FEBRUARY + MARCH, 2007

John Anderson Skygates
John Anderson Skygates at Burlington International Airport

If you have traveled to or from Burlington by air you will be familiar with the colorful and intricate skylight murals created by visionary Burlington architect, John Anderson.

As you drive or walk through Burlington, you will see many of Anderson's gorgeous buildings. The Champlain Chocolate Factory (both of them); The Wing Building; The Firehouse Center For The Visual Arts, The Department of Nutriton and Food Sciences UVM, and Magic Hat Brewery are among his better known works.

Anderson is also an artist and pine street art works showed his Full Scale Drawings in February and March.
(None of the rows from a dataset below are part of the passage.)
section
variable (s : State) (v : Bool)
@[simp] theorem State.setInFlight_cfg : (s.setInFlight v).cfg = s.cfg := rfl
@[simp] theorem State.setInFlight_inst : (s.setInFlight v).inst = s.inst := rfl
@[simp] theorem State.setInFlight_onFault : (s.setInFlight v).onFault = s.onFault := rfl
@[simp] theorem State.setInFlight_onDone : (s.setInFlight v).onDone = s.onDone := rfl
@[simp] theorem State.setInFlight_dphy : (s.setInFlight v).dphy = s.dphy := rfl
@[simp] theorem State.setInFlight_ch : (s.setInFlight v).ch = s.ch := rfl
@[simp] theorem State.setInFlight_p : (s.setInFlight v).p = s.p := rfl
@[simp] theorem State.setInFlight_x : (s.setInFlight v).x = s.x := rfl
@[simp] theorem State.setInFlight_w : (s.setInFlight v).w = s.w := rfl
@[simp] theorem State.setInFlight_t : (s.setInFlight v).t = s.t := rfl
@[simp] theorem State.setInFlight_testTrace : (s.setInFlight v).testTrace = s.testTrace := rfl
@[simp] theorem State.setInFlight_clk : (s.setInFlight v).clk = s.clk := rfl
@[simp] theorem State.setInFlight_events : (s.setInFlight v).events = s.events := rfl
@[simp] theorem State.setInFlight_result : (s.setInFlight v).result = s.result := rfl
@[simp] theorem State.setInFlight_trace : (s.setInFlight v).trace = s.trace := rfl
@[simp] theorem State.setInFlight_ctx : (s.setInFlight v).ctx = s.ctx := rfl
@[simp] theorem State.setInFlight_opInFlight : (s.setInFlight v).opInFlight = v := rfl
@[simp] theorem State.setInFlight_inbox : (s.setInFlight v).inbox = s.inbox := rfl
@[simp] theorem State.setInFlight_env : (s.setInFlight v).env = s.env := rfl
@[simp] theorem State.setInFlight_clkOk : (s.setInFlight v).clkOk = s.clkOk := rfl
@[simp] theorem State.setInFlight_draw : (s.setInFlight v).draw = s.draw := rfl
@[simp] theorem State.setInFlight_choice : (s.setInFlight v).choice = s.choice := rfl
@[simp] theorem State.setInFlight_setInFlight (v' : Bool) : (s.setInFlight v).setInFlight v' = s.setInFlight v' := rfl
@[simp] theorem State.setInFlight_self : s.setInFlight s.opInFlight = s := rfl
end

section
variable (s : State) (v : List Delivery)
@[simp] theorem State.setInbox_cfg : (s.setInbox v).cfg = s.cfg := rfl
@[simp] theorem State.setInbox_inst : (s.setInbox v).inst = s.inst := rfl
@[simp] theorem State.setInbox_onFault : (s.setInbox v).onFault = s.onFault := rfl
@[simp] theorem State.setInbox_onDone : (s.setInbox v).onDone = s.onDone := rfl
@[simp] theorem State.setInbox_dphy : (s.setInbox v).dphy = s.dphy := rfl
@[simp] theorem State.setInbox_ch : (s.setInbox v).ch = s.ch := rfl
@[simp] theorem State.setInbox_p : (s.setInbox v).p = s.p := rfl
@[simp] theorem State.setInbox_x : (s.setInbox v).x = s.x := rfl
@[simp] theorem State.setInbox_w : (s.setInbox v).w = s.w := rfl
@[simp] theorem State.setInbox_t : (s.setInbox v).t = s.t := rfl
@[simp] theorem State.setInbox_testTrace : (s.setInbox v).testTrace = s.testTrace := rfl
@[simp] theorem State.setInbox_clk : (s.setInbox v).clk = s.clk := rfl
@[simp] theorem State.setInbox_events : (s.setInbox v).events = s.events := rfl
@[simp] theorem State.setInbox_result : (s.setInbox v).result = s.result := rfl
@[simp] theorem State.setInbox_trace : (s.setInbox v).trace = s.trace := rfl
@[simp] theorem State.setInbox_ctx : (s.setInbox v).ctx = s.ctx := rfl
@[simp] theorem State.setInbox_opInFlight : (s.setInbox v).opInFlight = s.opInFlight := rfl
@[simp] theorem State.setInbox_inbox : (s.setInbox v).inbox = v := rfl
@[simp] theorem State.setInbox_env : (s.setInbox v).env = s.env := rfl
@[simp] theorem State.setInbox_clkOk : (s.setInbox v).clkOk = s.clkOk := rfl
@[simp] theorem State.setInbox_draw : (s.setInbox v).draw = s.draw := rfl
@[simp] theorem State.setInbox_choice : (s.setInbox v).choice = s.choice := rfl
@[simp] theorem State.setInbox_setInbox (v' : List Delivery) : (s.setInbox v).setInbox v' = s.setInbox v' := rfl
@[simp] theorem State.setInbox_self : s.setInbox s.inbox = s := rfl
end
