-- ==== Sys2Proof/Laws/Fields.lean ====
section
/-! SUPPORT. Laws of register fields (00_scope.md R8): each bit of `setField`, reading a field back, leaving the others. -/

namespace Sys2Proof.Machine

theorem getLsbD_fieldMask (w i : Nat) : (fieldMask w).getLsbD i = (decide (i < 32) && decide (i < w)) := by
  simp [fieldMask, BitVec.getLsbD_ofNat, Nat.testBit_two_pow_sub_one]

theorem getLsbD_setField (v : Word) (f : FieldPos) (x i : Nat) :
    (setField v f x).getLsbD i =
      if i < 32 ∧ f.lo ≤ i ∧ i < f.lo + f.width then x.testBit (i - f.lo) else v.getLsbD i := by
  simp only [setField, BitVec.getLsbD_or, BitVec.getLsbD_and, BitVec.getLsbD_not, BitVec.getLsbD_shiftLeft,
    getLsbD_fieldMask, BitVec.getLsbD_ofNat]
  by_cases hi : i < 32
  · by_cases hl : f.lo ≤ i
    · by_cases hw : i < f.lo + f.width
      · have h1 : i - f.lo < f.width := by omega
        have h2 : i - f.lo < 32 := by omega
        have h3 : ¬ i < f.lo := by omega
        simp only [hi, hl, hw, h1, h2, h3, and_self, if_true, decide_true, decide_false, Bool.true_and, Bool.and_true,
          Bool.not_true, Bool.not_false, Bool.and_false, Bool.false_or]
      · have h1 : ¬ i - f.lo < f.width := by omega
        simp only [hi, hw, h1, and_false, if_false, decide_true, decide_false, Bool.and_false, Bool.not_false,
          Bool.and_true, Bool.or_false, Bool.true_and]
    · have h3 : i < f.lo := by omega
      simp only [hi, hl, h3, and_false, false_and, if_false, decide_true, Bool.not_true, Bool.and_false, Bool.false_and,
        Bool.not_false, Bool.and_true, Bool.or_false]
  · simp [hi, BitVec.getLsbD_of_ge v i (by omega)]

theorem getField_testBit (v : Word) (f : FieldPos) (i : Nat) :
    (getField v f).testBit i = (decide (i < 32) && decide (i < f.width) && v.getLsbD (f.lo + i)) := by
  simp only [getField, BitVec.testBit_toNat, BitVec.getLsbD_and, BitVec.getLsbD_ushiftRight, getLsbD_fieldMask]
  rw [Bool.and_comm]

/-- A field holds a number of its width (R8). -/
theorem getField_lt (v : Word) (f : FieldPos) : getField v f < 2 ^ f.width := by
  apply Nat.lt_pow_two_of_testBit
  intro i hi
  rw [getField_testBit]
  have : ¬ i < f.width := by omega
  simp [this]

/-- Reading a field after setting it gives the value, truncated to the field (R8). -/
theorem getField_setField_same (v : Word) (f : FieldPos) (x : Nat) (h : f.lo + f.width ≤ 32) :
    getField (setField v f x) f = x % 2 ^ f.width := by
  apply Nat.eq_of_testBit_eq
  intro i
  rw [getField_testBit, getLsbD_setField, Nat.testBit_mod_two_pow]
  by_cases hw : i < f.width
  · have h1 : f.lo + i < 32 := by omega
    have h2 : i < 32 := by omega
    simp [hw, h1, h2]
  · simp [hw]

/-- Setting a field leaves every field that shares no bit with it (R8, R78). -/
theorem getField_setField_apart (v : Word) (f g : FieldPos) (x : Nat) (h : FieldsApart f g) :
    getField (setField v f x) g = getField v g := by
  apply Nat.eq_of_testBit_eq
  intro i
  rw [getField_testBit, getField_testBit, getLsbD_setField]
  by_cases hi : i < g.width
  · have : ¬ (g.lo + i < 32 ∧ f.lo ≤ g.lo + i ∧ g.lo + i < f.lo + f.width) := by
      rcases h with h | h | h | h <;> omega
    simp [this]
  · simp [hi]

/-- The second of two settings of a field wins. -/
@[simp] theorem setField_setField (v : Word) (f : FieldPos) (a b : Nat) :
    setField (setField v f a) f b = setField v f b := by
  apply BitVec.eq_of_getLsbD_eq
  intro i hi
  simp only [getLsbD_setField]
  split <;> rfl

/-- A field that lies in its register is not changed by writing back what it holds. -/
theorem setField_getField (v : Word) (f : FieldPos) : setField v f (getField v f) = v := by
  apply BitVec.eq_of_getLsbD_eq
  intro i hi
  rw [getLsbD_setField]
  split
  · next h =>
    rw [getField_testBit]
    have h1 : i - f.lo < 32 := by omega
    have h2 : i - f.lo < f.width := by omega
    have h3 : f.lo + (i - f.lo) = i := by omega
    simp [h1, h2, h3]
  · rfl

end Sys2Proof.Machine
end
The small scale of the images here cannot do justice to the exhilirating impact of seeing these works in person.

John Anderson Doorway
Doorway, drawing by John Anderson

John Anderson writes about his drawings:

The Full Scale Drawings were made over a 4 year period, 1998 to 2002, to respond to a desire I had to work at a larger scale, off the drawing
board, a scale that affected space itself, the space between the viewer
and the work. The series became a precursor to the even larger
architectural murals I completed between 2000 and 2005 The Full Scale Drawings led then to projects that defined, even created, fully three dimensional architectural space.

They represent a transition from making space as an architect to making
space as an artist (even as I discovered that the two approaches are
really the same thing).

Bridge, drawing by John Anderson
Bridge, drawing by John Anderson

These drawings are created with mixed media on 140# cold pressed paper.
The media include graphite, charcoal, colored pencil, lumber crayon,
snapped chalk line, masking tape, water color, dry pigment, roofing
tar, brick dust, concrete dust and rust. "Full Scale" in the title of
these drawings refers to the following: First, they are generally life
size drawings of objects and architectural materials. Second, the sizes
of the images are related to the scale of the human viewer. Third, this
scale relationship allows the drawings to engage the viewer directly
and viscerally, creating a real spatial interaction in real time. The
combinations of media, which vary from drawing to drawing, relate to
architectural construction in two ways. The media include those
actually used during construction by carpenters as they recreate the
architect's drawings at full scale with lumber crayon, carpenter's
pencil, chalk line and tape. Also, the media sometimes include
materials found in the construction of architecture such as brick dust
and roofing tar. The scale and treatment of the drawings allows them to
be appreciated from a long distance, but they also have fine and
surprising detail which rewards close inspection. The drawings are
unframed and usually are hung by being pinned or nailed to a wall, but
some have been successfully hung in shadow box type frames.